*WHAT TO DO:*
Beginning at the line containing "command's words. -/" in the material below and ending at the line containing "2 * a)) 27 16⟩", return each line exactly and add nothing.

*PROVIDED DATA:*

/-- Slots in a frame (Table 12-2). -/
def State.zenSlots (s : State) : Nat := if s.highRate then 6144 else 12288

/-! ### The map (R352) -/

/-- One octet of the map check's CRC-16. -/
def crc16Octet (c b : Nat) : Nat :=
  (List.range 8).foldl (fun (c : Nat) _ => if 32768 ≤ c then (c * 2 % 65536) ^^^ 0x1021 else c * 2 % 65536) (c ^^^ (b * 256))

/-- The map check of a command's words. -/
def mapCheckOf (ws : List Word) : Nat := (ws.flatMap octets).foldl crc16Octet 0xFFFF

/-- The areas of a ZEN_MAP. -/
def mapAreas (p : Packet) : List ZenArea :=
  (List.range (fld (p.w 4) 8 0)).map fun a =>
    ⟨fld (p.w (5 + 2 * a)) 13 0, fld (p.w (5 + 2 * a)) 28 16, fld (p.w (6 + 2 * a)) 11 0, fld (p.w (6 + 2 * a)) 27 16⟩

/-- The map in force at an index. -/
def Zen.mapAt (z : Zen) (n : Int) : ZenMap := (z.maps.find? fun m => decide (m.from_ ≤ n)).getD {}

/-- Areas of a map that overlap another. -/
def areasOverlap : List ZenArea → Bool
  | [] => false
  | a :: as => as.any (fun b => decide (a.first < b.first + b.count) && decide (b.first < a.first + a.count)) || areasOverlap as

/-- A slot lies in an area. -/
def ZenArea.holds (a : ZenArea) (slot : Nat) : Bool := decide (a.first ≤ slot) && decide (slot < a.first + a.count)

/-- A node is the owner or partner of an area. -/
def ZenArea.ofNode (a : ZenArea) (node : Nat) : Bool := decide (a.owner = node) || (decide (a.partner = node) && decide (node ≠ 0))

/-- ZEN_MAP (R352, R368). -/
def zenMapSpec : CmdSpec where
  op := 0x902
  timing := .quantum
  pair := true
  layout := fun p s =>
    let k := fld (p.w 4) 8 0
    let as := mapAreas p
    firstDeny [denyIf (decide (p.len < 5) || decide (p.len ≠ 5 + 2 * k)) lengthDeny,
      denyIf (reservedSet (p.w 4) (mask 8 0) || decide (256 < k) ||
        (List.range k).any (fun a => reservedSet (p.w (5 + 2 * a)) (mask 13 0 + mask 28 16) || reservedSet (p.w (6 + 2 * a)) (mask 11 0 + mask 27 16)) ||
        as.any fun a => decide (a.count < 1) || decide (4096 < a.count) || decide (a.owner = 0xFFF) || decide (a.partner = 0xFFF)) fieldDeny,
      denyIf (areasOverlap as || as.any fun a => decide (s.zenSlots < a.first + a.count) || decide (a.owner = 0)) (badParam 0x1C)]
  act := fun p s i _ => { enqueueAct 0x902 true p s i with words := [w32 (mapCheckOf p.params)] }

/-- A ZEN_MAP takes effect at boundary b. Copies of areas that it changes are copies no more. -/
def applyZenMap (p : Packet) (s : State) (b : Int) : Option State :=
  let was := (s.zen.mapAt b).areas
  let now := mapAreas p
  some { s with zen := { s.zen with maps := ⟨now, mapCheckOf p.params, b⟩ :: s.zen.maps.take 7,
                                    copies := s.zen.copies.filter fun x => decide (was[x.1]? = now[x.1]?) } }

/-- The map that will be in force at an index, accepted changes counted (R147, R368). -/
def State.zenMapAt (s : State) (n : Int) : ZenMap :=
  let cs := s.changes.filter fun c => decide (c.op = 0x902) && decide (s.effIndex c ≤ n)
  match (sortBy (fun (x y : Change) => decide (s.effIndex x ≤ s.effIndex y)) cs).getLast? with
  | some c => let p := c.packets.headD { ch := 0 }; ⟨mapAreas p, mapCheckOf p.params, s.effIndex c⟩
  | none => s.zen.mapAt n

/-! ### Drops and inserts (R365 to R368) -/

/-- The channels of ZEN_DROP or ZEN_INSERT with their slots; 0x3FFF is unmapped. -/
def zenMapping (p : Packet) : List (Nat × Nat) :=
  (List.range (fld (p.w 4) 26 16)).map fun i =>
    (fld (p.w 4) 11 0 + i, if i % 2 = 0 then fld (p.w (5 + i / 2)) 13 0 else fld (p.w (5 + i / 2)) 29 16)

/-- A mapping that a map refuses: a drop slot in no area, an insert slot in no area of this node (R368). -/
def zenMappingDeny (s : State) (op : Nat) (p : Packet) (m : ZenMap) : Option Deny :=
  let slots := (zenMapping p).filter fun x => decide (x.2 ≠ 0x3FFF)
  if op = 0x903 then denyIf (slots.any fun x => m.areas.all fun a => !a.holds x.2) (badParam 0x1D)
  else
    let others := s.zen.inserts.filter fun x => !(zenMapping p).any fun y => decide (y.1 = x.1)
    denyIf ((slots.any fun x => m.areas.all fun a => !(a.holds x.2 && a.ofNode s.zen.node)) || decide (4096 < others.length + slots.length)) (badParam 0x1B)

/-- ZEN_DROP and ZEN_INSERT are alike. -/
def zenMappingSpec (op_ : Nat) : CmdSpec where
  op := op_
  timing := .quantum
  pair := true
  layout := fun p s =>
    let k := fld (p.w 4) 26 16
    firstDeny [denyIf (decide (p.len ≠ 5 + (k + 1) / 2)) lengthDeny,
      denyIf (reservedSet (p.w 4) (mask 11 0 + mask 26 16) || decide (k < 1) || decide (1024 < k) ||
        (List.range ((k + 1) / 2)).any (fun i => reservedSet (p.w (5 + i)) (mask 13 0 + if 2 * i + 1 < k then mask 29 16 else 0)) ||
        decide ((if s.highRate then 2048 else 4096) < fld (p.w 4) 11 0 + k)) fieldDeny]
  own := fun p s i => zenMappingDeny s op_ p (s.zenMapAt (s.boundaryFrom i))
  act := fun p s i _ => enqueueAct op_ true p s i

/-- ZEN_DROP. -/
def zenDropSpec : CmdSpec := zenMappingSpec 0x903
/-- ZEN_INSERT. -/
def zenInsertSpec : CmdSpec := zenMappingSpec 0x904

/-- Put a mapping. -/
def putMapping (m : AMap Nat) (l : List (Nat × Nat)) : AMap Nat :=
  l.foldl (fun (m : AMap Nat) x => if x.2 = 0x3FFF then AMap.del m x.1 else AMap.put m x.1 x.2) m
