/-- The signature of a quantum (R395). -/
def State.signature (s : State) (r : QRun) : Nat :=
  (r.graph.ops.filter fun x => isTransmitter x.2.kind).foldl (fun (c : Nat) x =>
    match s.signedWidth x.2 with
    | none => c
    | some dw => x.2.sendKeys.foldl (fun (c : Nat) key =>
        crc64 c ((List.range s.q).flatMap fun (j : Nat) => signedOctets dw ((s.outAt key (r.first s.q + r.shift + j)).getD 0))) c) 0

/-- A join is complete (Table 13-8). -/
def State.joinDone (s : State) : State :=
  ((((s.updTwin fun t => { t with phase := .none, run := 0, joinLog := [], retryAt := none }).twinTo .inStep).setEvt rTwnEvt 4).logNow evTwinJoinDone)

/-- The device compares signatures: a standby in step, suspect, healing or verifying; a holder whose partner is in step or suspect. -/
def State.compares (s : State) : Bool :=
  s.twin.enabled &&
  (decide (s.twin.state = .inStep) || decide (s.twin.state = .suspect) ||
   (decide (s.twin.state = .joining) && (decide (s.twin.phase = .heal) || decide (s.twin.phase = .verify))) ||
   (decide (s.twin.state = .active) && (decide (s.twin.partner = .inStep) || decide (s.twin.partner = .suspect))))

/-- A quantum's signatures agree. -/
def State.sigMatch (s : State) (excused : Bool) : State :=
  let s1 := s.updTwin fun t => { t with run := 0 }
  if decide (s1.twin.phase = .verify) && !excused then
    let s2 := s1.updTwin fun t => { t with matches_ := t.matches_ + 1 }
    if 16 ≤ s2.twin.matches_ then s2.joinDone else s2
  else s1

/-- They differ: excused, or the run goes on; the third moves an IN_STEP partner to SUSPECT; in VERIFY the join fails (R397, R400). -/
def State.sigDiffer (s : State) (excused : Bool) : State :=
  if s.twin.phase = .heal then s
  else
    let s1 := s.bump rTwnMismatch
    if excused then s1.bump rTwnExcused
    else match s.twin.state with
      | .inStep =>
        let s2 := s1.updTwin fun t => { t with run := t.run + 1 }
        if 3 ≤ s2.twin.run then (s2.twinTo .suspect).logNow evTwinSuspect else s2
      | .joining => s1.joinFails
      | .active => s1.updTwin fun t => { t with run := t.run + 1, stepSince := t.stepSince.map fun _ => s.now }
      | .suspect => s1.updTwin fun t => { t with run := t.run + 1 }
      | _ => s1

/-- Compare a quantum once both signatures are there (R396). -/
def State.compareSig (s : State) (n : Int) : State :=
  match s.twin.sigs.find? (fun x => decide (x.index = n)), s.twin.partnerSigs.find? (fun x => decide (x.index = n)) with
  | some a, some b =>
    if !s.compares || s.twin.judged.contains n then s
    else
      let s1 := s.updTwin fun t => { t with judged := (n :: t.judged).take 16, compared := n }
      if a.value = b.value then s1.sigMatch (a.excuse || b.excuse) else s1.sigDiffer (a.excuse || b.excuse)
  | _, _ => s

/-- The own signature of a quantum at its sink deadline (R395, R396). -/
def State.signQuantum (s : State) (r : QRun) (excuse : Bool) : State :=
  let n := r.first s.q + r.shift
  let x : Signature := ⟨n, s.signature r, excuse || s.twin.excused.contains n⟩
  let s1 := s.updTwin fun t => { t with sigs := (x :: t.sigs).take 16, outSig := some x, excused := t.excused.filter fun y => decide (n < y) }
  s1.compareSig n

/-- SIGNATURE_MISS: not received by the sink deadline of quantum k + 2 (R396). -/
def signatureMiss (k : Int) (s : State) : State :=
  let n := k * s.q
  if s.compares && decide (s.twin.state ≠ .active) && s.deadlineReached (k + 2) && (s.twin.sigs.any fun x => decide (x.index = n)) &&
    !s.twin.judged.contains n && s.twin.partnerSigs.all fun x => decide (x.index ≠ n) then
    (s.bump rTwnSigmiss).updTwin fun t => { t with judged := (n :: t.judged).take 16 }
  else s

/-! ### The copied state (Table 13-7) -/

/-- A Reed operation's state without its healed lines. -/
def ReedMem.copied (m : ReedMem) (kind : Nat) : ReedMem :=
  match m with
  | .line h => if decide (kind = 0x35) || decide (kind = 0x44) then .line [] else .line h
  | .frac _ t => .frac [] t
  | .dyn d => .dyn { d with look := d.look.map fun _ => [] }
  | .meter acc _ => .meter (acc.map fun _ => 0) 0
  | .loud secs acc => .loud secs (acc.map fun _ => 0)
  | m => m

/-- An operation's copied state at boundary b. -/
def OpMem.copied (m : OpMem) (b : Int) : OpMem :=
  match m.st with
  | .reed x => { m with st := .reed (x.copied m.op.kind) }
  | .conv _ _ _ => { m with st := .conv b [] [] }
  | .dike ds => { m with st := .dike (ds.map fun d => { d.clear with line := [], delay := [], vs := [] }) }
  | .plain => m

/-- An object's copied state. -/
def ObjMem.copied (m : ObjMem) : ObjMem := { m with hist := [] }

*OUTPUT:*
/-- The map check of a command's words. -/
def mapCheckOf (ws : List Word) : Nat := (ws.flatMap octets).foldl crc16Octet 0xFFFF

/-- The areas of a ZEN_MAP. -/
def mapAreas (p : Packet) : List ZenArea :=
  (List.range (fld (p.w 4) 8 0)).map fun a =>
    ⟨fld (p.w (5 + 2 * a)) 13 0, fld (p.w (5 + 2 * a)) 28 16, fld (p.w (6 + 2 * a)) 11 0, fld (p.w (6 + 2 * a)) 27 16⟩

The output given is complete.